**Task statement**
Filter the material, keeping only lines with the word "poll".

_____

-- ==== Sys2Proof/Machine/ClockTimes.lean ====
section
/-! DEFINITION. The times of the spec in cycles of `clk`: the settle-delay bounds and the counter's width
(00_scope.md R8, R9, R10), and the host's poll period (R11, R12). -/

namespace Sys2Proof.Machine

/-- `T_MIN = ceil(F_CLK / 100)` cycles (00_scope.md R8). -/
def tMin (c : ClockRate) : Nat := (c.hz + 99) / 100

/-- `T_MAX = floor(F_CLK / 50)` cycles (00_scope.md R8). -/
def tMax (c : ClockRate) : Nat := c.hz / 50

/-- `SETTLE_W`, the smallest `w` of at least 1 with `2^w` at least `T_MAX` (00_scope.md R9); `T_MAX` is at least 2. -/
def settleWidth (c : ClockRate) : Nat := Nat.log2 (tMax c - 1) + 1

/-- The delay source gives an admitted length whatever raw number it is fed: a number inside the bounds is itself, one
outside them is moved to the nearer bound (00_scope.md R10). DESIGN CHOICE, log 2. Safe. -/
def admitDelay (c : ClockRate) (d : Nat) : Nat := max (tMin c) (min (tMax c) d)

/-- `T_TICK` in milliseconds, a parameter of the host: 5 ms nominal (00_scope.md R11, R12). -/
def tTickMs : Nat := 5

/-- `T_TICK` in cycles, the fixed interval between two ticks of the host's poll timer (44_host_protocol.md R222).
DESIGN CHOICE, log 19: the nominal period is kept to the cycle, rounded up. -/
def tTick (c : ClockRate) : Nat := (c.hz * tTickMs + 999) / 1000

end Sys2Proof.Machine
end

_____

**Problem solution**
(00_scope.md R8, R9, R10), and the host's poll period (R11, R12). -/
/-- `T_TICK` in cycles, the fixed interval between two ticks of the host's poll timer (44_host_protocol.md R222).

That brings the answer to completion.